Wednesday, September 3, 2025

The Sun Comes Up On Another Vision Of The Past

Stars Reach isn't the only game in alpha (Sorry... pre-alpha...) running lengthy testing sessions just now. Monsters & Memories is also ramping up towards reaching some kind of always-on state later in the year - or perhaps early next year - by keeping the servers up for longer and longer periods.

There's a "Community Alpha Test" on right now. It started on Sunday and it runs through this coming weekend. There's another one, even longer, due in November.

I like Monsters&Memories. I like their testing program, too, it seems. This is the ninth time I've posted about the game and eight of those posts are me talking about what I did during a test. 
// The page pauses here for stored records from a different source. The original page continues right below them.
-- ==== Sys2Proof/Machine/TypesAud.lean ====
section
/-! DEFINITION. The plain data of audio (chapters 11 and 14). -/

namespace Sys2Proof.Machine

/-- 10 ms of audio at 48 kHz (R250): left and right samples in FP32, equal where the signal is mono. -/
abbrev Pcm := List (W32 × W32)

/-- What a mix cycle finds of one slot (R256): whether its jitter buffer gave a decoded frame, the 480 samples that the codec or its
concealment gives (R250), the jitter buffer's depth in ms, whether the stream is one that R250 refuses, and whether the CRC of the
slot's record, or of its session's record, fails when read (R252). -/
structure MixIn where
  slot   : Nat
  frame  : Bool
  pcm    : Pcm
  depth  : Nat
  refuse : Bool
  badSlot : Bool
  badSess : Bool
  deriving DecidableEq, Repr

/-- A candidate of another member (R256): its arrival rank, score, gate and 480 post-AGC samples. -/
structure Cand where
  member : Nat
  slot   : Nat
  rank   : Nat
  score  : W32
  gate   : Bool
  pcm    : Pcm
  deriving DecidableEq, Repr

/-- A slot beside its record: whether it has a score, consecutive cycles below the closing threshold, consecutive concealment
frames, cycles with the jitter buffer too deep, whether a decoded frame has been played, the leading core of its unit, whether a fence
has lost its codec state (R256), and its post-AGC samples of the present cycle. -/
structure SlotX where
  scored : Bool
  low    : Nat
  plc    : Nat
  deep   : Nat
  heard  : Bool
  core   : Option Nat
  lostState : Bool
  out    : Pcm
  deriving DecidableEq, Repr

/-- A slot that has played nothing. -/
def SlotX.zero : SlotX := ⟨false, 0, 0, 0, false, none, false, []⟩

/-- A silent change of one slot and direction (R341): whether the slot is silent, whether it is to be, since when it waits,
the previous sample, and the step of a running ramp. -/
structure SlotZ where
  silent : Bool
  want   : Bool
  since  : Nat
  prev   : Int
  ramp   : Option Nat
  deriving DecidableEq, Repr

/-- A slot whose direction has not started: silent. -/
def SlotZ.zero : SlotZ := ⟨true, true, 0, 0, none⟩

/-- An audio port beside its registers (R328 to R343): lock and the good frames counted towards it, the index of the present
frame, whether it runs and runs aligned, the word counts of its rings, the masks in force, where and in which count the last
mask change began and whether this frame is its first, the slots (direction · 32 + slot), the words fetched for the next
frame, whether the last receive frame overran and the last transmit frame underran, the channel status of the block that an AES3
output sends, and the raw time of the frame-sync at which the present frame began. -/
structure AptX where
  locked  : Bool
  good    : Nat
  idx     : Nat
  started : Bool
  aligned : Bool
  rxW     : Nat
  txR     : Nat
  rxMask  : Nat
  txMask  : Nat
  maskPos : Nat
  maskSeq : Nat
  newMask : Bool
  zs      : Tab SlotZ
  txOut   : List W32
  overrun    : Bool
  under   : Bool
  cs      : List W32
  syncRaw : Nat
  deriving DecidableEq, Repr

/-- A port after reset: not locked, masks as APT_PORT_RX_MASK and APT_PORT_TX_MASK reset. -/
def AptX.zero : AptX :=
  ⟨false, 0, 0, false, false, 0, 0, 3, 3, 0, 0, false, [], [], false, false, [], 0⟩

/-- Audio. Records: slots, session audio records. `seats` the seats of a session's cycle as (seat, slot or remote
candidate), `prev` those of the cycle before, `cands` the candidates of other members in this cycle, `hist` the sessions
with history, `due` the last 100 ms period of a channel's loudness, `takeover` that every session is to be seeded again,
`cycRaw` the raw time at which the cycle began, `place` that work is to be placed at the next cycle, `bcUnit`
the leading core of the unit of a channel's broadcast work, `mixCore` that of a session's mix unit, `loads` the kc placed by
leading core, the ports. `cyc` counts mix cycles, `pack` says that the packets of the last one have not left (R256), `encSeq` counts
the packets of each encode (R258), `encBuf` holds its samples that no packet has carried, `limit` the gain of its limiter, `loud` the
last 400 ms of a session's first listener mix (R252, R264), `jit` the last transit time and 16 times the interarrival jitter of a
receive flow, in ticks of its RTP clock (R256). -/
structure Aud where
  slots  : Tab (List W32)
  sess   : Tab (List W32)
  sx     : Tab SlotX
  seats  : Tab (List (Nat × Nat))
  prev   : Tab (List (Nat × Nat))
  cands  : Tab (List Cand)
  hist   : List Nat
  cycRaw : Nat
  place  : Bool
  bcUnit : Tab Nat
  mixCore : Tab Nat
  loads  : Tab Nat
  due    : Tab Nat
  takeover : Bool
  ports  : Tab AptX
  cyc    : Nat
  pack   : Bool
  encSeq : Tab Nat
  encBuf : Tab Pcm
  limit  : Tab W32
  loud   : Tab Pcm
  jit    : Tab (Nat × Nat)
  deriving DecidableEq, Repr

/-- Audio after reset. -/
def Aud.zero : Aud := ⟨[], [], [], [], [], [], [], 0, false, [], [], [], [], false, [], 0, false, [], [], [], [], []⟩

end Sys2Proof.Machine
end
It's a curious contrast with Stars Reach where, enthusiastic as I may have been at the beginning, that  enthusiasm has waned, along with my interest, until it feels like only a misplaced sense of duty and the hope of finding something to fill a blog post keeps me logging in at all. Conversely, while I probably don't have any more played hours in Monsters&Memories than in Stars Reach, whenever the opportunity arises to take another look at M&M, I find myself getting almost excited at the prospect.

Not that I've been taking huge advantage of the longer tests in either game. I couldn't manage even a full hour in Stars Reach the other day and I didn't time it but I think my Monsters&Memories session yesterday evening came up a little shy of two hours.I really enjoyed it, though, and I hope to get one or two more sessions in before the servers close down on Sunday. 

It definitely helped that after I'd downloaded the latest launcher and patched up the game to the current version, my character from last time was still there, waiting for me. As I was saying in the feedback I sent to Playable Worlds, even during a testing phase, some sort of continuity is vital to keep players engaged. Well, to keep me engaged, anyway.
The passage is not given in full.